23 I make orders pursuant to my earlier judgment and pursuant to these reasons as follows:
(1) Declaration in terms of paragraph 1 of Exhibit P5.
(2) Declaration in terms of paragraph 2 of Exhibit D3.
(3) Order that as soon as practicable after these Orders take effect, the Defendants execute a deed to be tendered by the Plaintiffs containing the terms of the Terms of Settlement other than Schedule 2.
(4) Declaration that on the true construction of the Terms of Settlement the Defendants are bound to transfer to the Plaintiffs the freehold title to Units 4 and 31 free of all encumbrances by way of mortgage or other security.
(5) Declaration in terms of paragraph 3 of Exhibit D3 with the following amendment, namely, in lieu of the words “together with” there be inserted the words “and that the parties are required to make” .
(6) Order that the Defendants procure completion of the transfer of Units 4 and 31 to the Plaintiffs as soon as practicable after these Orders take effect.
(7) Declaration that the Transfers of Units 4 and 31 which are to be delivered to the Plaintiffs upon completion of the conveyances need not be stamped with stamp duty.
(9) Order in terms of paragraph 9 of Exhibit D3.(8) Order that the Cross Claim be dismissed.

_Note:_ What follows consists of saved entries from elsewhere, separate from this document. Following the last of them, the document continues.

/-- Settles O33: the bit shifted out is the remainder of V[X] by 2 or its quotient by 128, and no meaning names V[Y]. -/
theorem shiftsCaptureTheBitShiftedOut : Obligations.ShiftsCaptureTheBitShiftedOut := by
  refine fun x y s =>
    ⟨⟨_, rfl, fun hx => ?_, ?_, regsSameBut_setResultThenFlag s x _ _, sameBut_setResultThenFlag s x _ _⟩,
     ⟨_, rfl, fun hx => ?_, ?_, regsSameBut_setResultThenFlag s x _ _, sameBut_setResultThenFlag s x _ _⟩,
     fun _ => ⟨rfl, rfl⟩⟩
  · rw [State.getV_setResultThenFlag_result s _ _ hx, BitVec.toNat_ushiftRight, Nat.shiftRight_one]
  · rw [State.getV_setResultThenFlag_flag, lowBitFlag_toNat]
  · rw [State.getV_setResultThenFlag_result s _ _ hx, BitVec.toNat_shiftLeft, Nat.shiftLeft_eq, Nat.pow_one, Nat.mul_comm]
  · rw [State.getV_setResultThenFlag_flag, highBitFlag_toNat]

/-! ### The random byte -/

/-- CXNN with any byte given writes that byte masked and consumes one draw (R154; log 1). -/
theorem execWith_rnd_spec (r : Byte) (x : Reg) (nn : Byte) (s : State) :
    ∃ t, execWith r (.rnd x nn) s = .next t ∧ RegsSameBut s t [x] ∧ SameBut s t [.regs, .draws] ∧
      t.draws = s.draws + 1 ∧ ∀ k < 8, (t.getV x).getLsbD k = (r.getLsbD k && nn.getLsbD k) := by
  have hnext : execWith r (.rnd x nn) s = .next (s.setV x (r &&& nn)).consumeDraw := rfl
  refine ⟨_, hnext, regsSameBut_setV s x _, (execWith_changesOnly hnext).sameBut, rfl, fun k _ => ?_⟩
  rw [State.getV_consumeDraw, State.getV_setV_same, BitVec.getLsbD_and]

/-- Settles O34: the model's free byte is one of the bytes the host may supply. -/
theorem randomWritesTheDrawMaskedForEveryDraw : Obligations.RandomWritesTheDrawMaskedForEveryDraw := by
  refine fun x nn s => ⟨fun r => ?_, ?_⟩
  · obtain ⟨t, hnext, hregs, hsame, -, hbits⟩ := execWith_rnd_spec r x nn s
    exact ⟨t, hnext, hregs, hsame, hbits⟩
  · rw [← execWith_randomByte]
    exact execWith_rnd_spec s.randomByte x nn s

end Sys2Proof.Machine

/-! The statements of 43_index_memory.md: the loads of I, the add to I, the three transfers between registers and memory, and who
writes I. -/

namespace Sys2Proof.Machine

/-! ### The transfers, when their addresses are inside memory -/

section
variable {s : State} {x : Reg}

theorem exec_ldB_of_inside (h : s.i.toNat + 2 < 4096) :
    exec (.ldB x) s = .next (s.setMem (s.mem.putBytes s.i.toNat (bcdDigits (s.getV x)))) :=
  State.checkData_pass _ _ _ _ (.inr (by omega))

theorem exec_storeRegs_of_inside (h : s.i.toNat + x.toNat < 4096) :
    exec (.storeRegs x) s = .next (s.setMem (s.mem.putBytes s.i.toNat (s.regsUpTo x))) :=
  State.checkData_pass _ _ _ _ (.inr (by omega))

theorem exec_loadRegs_of_inside (h : s.i.toNat + x.toNat < 4096) :
    exec (.loadRegs x) s = .next (s.loadV s.i.toNat x.toNat) :=
  State.checkData_pass _ _ _ _ (.inr (by omega))

end

/-- A stored register list that fits leaves V[r] at base + r (R174). -/
theorem Memory.get_putBytes_regsUpTo (m : Memory) {base : Nat} (s : State) {x r : Reg} (hfit : base + x.toNat < 4096)
    (hr : r.toNat ≤ x.toNat) : (m.putBytes base (s.regsUpTo x)).get (base + r.toNat) = s.getV r := by
  have hlen := State.length_regsUpTo s x
  rw [Memory.get_putBytes_inside _ _ _ _ (by omega) (by rw [hlen]; exact hfit), State.getElem_regsUpTo,
    BitVec.ofNat_toNat, BitVec.setWidth_eq]

/-- The stored digits of a byte that fit are hundreds, tens and ones from base up (R173). -/
theorem Memory.toNat_get_putBytes_bcdDigits (m : Memory) {base : Nat} (w : Byte) (hfit : base + 2 < 4096) :
    let n := m.putBytes base (bcdDigits w)
    (n.get base).toNat = w.toNat / 100 % 10 ∧ (n.get (base + 1)).toNat = w.toNat / 10 % 10 ∧
      (n.get (base + 2)).toNat = w.toNat % 10 := by
  have hcell (k : Nat) (hk : k < (bcdDigits w).length) :
      ((m.putBytes base (bcdDigits w)).get (base + k)).toNat = w.toNat / 10 ^ (2 - k) % 10 := by
    rw [Memory.get_putBytes_inside _ _ _ _ hk hfit, getElem_bcdDigits_toNat]
  exact ⟨hcell 0 (by decide : 0 < 3), hcell 1 (by decide : 1 < 3),
    (hcell 2 (by decide : 2 < 3)).trans (by rw [Nat.sub_self, Nat.pow_zero, Nat.div_one])⟩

24 The proceedings cannot be disposed of finally because the parties have foreshadowed extensive debate about costs. That debate is said to require another full day’s hearing at least. I will give directions for the argument as to costs.
Stay application
25 The Defendants seek a stay of these orders pending determination of an appeal. I have been provided with the proposed Grounds of Appeal.
26 The Defendants say that if there is no stay and the appeal is successful, the units to be transferred to Joseph may have been disposed of by him in the meantime so that the Defendants will have suffered irreparable prejudice.
27 Mr Epstein says that if a stay is granted it should be limited to a period of fourteen days within which the Defendants may make an application to the Court of Appeal to extend the stay.
28 In my opinion, if a stay is not granted pending determination of the appeal, the Defendants may suffer irremediable damage in the way which Mr Gyles suggests. Accordingly, there will be a stay of the orders and directions which I have made pending determination of the appeal to the Court of Appeal. The Plaintiffs may, of course, apply at any time to the Court of Appeal for removal of the stay on the ground that the Defendants are not prosecuting the appeal with due expedition or for any other reason.
29 Notwithstanding the stay, I will proceed with the costs hearing so that all matters in dispute can be taken to the Court of Appeal at the same time.